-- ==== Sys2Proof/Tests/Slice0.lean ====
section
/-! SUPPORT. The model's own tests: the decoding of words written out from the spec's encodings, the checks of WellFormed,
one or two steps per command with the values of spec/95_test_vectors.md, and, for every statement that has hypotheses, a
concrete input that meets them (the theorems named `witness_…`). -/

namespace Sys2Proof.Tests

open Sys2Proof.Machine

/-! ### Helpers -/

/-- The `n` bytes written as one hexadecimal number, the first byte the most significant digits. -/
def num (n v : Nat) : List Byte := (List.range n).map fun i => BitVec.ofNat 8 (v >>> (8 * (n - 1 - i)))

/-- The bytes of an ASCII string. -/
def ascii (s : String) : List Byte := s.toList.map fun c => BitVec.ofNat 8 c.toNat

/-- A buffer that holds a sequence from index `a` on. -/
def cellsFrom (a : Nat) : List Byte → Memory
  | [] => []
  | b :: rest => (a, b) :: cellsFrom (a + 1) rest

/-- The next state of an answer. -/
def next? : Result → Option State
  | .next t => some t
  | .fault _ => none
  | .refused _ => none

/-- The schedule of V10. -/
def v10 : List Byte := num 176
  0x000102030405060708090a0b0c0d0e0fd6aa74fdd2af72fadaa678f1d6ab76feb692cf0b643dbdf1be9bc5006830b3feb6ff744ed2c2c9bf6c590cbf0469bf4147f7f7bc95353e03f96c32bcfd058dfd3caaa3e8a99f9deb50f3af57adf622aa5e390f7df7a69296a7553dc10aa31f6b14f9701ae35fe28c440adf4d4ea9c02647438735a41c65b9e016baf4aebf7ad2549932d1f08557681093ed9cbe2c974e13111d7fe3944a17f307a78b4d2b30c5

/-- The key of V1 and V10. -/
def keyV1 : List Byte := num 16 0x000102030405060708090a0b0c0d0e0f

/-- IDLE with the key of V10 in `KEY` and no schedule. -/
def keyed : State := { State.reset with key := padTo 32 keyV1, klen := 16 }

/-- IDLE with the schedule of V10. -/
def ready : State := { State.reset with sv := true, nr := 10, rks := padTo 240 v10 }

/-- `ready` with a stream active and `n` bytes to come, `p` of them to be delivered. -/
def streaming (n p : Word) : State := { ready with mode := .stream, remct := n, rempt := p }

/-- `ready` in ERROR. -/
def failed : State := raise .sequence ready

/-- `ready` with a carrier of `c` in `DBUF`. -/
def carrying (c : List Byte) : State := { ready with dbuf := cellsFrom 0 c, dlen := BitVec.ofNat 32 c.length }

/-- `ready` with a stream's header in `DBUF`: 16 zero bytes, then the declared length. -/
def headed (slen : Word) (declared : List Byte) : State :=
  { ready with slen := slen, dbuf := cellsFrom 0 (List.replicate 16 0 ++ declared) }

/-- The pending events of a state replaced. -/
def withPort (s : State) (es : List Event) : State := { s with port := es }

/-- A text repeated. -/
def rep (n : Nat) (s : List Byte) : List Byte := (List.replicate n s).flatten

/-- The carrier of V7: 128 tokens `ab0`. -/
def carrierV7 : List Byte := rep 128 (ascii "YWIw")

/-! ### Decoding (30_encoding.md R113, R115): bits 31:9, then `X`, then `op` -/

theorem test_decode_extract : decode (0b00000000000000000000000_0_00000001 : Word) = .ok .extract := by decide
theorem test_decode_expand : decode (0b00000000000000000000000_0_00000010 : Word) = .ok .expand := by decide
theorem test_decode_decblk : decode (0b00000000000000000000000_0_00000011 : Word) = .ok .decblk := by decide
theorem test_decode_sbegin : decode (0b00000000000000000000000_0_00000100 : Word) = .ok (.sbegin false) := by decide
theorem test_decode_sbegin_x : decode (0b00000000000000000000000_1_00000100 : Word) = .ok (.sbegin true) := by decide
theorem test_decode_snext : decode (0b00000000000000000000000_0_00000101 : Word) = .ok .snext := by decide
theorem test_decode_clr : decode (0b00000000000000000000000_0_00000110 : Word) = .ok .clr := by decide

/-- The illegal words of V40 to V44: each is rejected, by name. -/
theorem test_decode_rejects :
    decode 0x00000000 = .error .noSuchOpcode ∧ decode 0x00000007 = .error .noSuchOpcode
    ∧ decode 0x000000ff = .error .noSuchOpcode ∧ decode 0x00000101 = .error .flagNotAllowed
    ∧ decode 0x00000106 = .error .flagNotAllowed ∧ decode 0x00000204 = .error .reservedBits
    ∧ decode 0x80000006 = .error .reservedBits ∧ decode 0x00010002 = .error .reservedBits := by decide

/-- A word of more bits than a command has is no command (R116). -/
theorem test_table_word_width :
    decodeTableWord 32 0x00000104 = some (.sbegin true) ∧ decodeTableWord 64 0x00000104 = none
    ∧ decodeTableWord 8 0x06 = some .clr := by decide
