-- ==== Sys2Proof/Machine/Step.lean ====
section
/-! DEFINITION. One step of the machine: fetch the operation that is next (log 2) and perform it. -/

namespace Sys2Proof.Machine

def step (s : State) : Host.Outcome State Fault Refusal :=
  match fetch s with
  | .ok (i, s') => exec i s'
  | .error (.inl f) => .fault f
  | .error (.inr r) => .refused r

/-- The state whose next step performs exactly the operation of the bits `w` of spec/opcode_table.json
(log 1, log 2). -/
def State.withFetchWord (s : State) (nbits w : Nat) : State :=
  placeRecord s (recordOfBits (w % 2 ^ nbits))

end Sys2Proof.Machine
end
————
* Action item: Write out, from the lines above, only those from the line with "def carrierV7 : List" to the line with "def State.withFetchWord (s", exactly as given, including the first and the last.

* Task solution:
def carrierV7 : List Byte := rep 128 (ascii "YWIw")

/-! ### Decoding (30_encoding.md R113, R115): bits 31:9, then `X`, then `op` -/

theorem test_decode_extract : decode (0b00000000000000000000000_0_00000001 : Word) = .ok .extract := by decide
theorem test_decode_expand : decode (0b00000000000000000000000_0_00000010 : Word) = .ok .expand := by decide
theorem test_decode_decblk : decode (0b00000000000000000000000_0_00000011 : Word) = .ok .decblk := by decide
theorem test_decode_sbegin : decode (0b00000000000000000000000_0_00000100 : Word) = .ok (.sbegin false) := by decide
theorem test_decode_sbegin_x : decode (0b00000000000000000000000_1_00000100 : Word) = .ok (.sbegin true) := by decide
theorem test_decode_snext : decode (0b00000000000000000000000_0_00000101 : Word) = .ok .snext := by decide
theorem test_decode_clr : decode (0b00000000000000000000000_0_00000110 : Word) = .ok .clr := by decide

/-- The illegal words of V40 to V44: each is rejected, by name. -/
theorem test_decode_rejects :
    decode 0x00000000 = .error .noSuchOpcode ∧ decode 0x00000007 = .error .noSuchOpcode
    ∧ decode 0x000000ff = .error .noSuchOpcode ∧ decode 0x00000101 = .error .flagNotAllowed
    ∧ decode 0x00000106 = .error .flagNotAllowed ∧ decode 0x00000204 = .error .reservedBits
    ∧ decode 0x80000006 = .error .reservedBits ∧ decode 0x00010002 = .error .reservedBits := by decide

/-- A word of more bits than a command has is no command (R116). -/
theorem test_table_word_width :
    decodeTableWord 32 0x00000104 = some (.sbegin true) ∧ decodeTableWord 64 0x00000104 = none
    ∧ decodeTableWord 8 0x06 = some .clr := by decide
-- ==== Sys2Proof/Machine/Step.lean ====
section
/-! DEFINITION. One step of the machine: fetch the operation that is next (log 2) and perform it. -/

namespace Sys2Proof.Machine

def step (s : State) : Host.Outcome State Fault Refusal :=
  match fetch s with
  | .ok (i, s') => exec i s'
  | .error (.inl f) => .fault f
  | .error (.inr r) => .refused r

/-- The state whose next step performs exactly the operation of the bits `w` of spec/opcode_table.json
(log 1, log 2). -/
def State.withFetchWord (s : State) (nbits w : Nat) : State :=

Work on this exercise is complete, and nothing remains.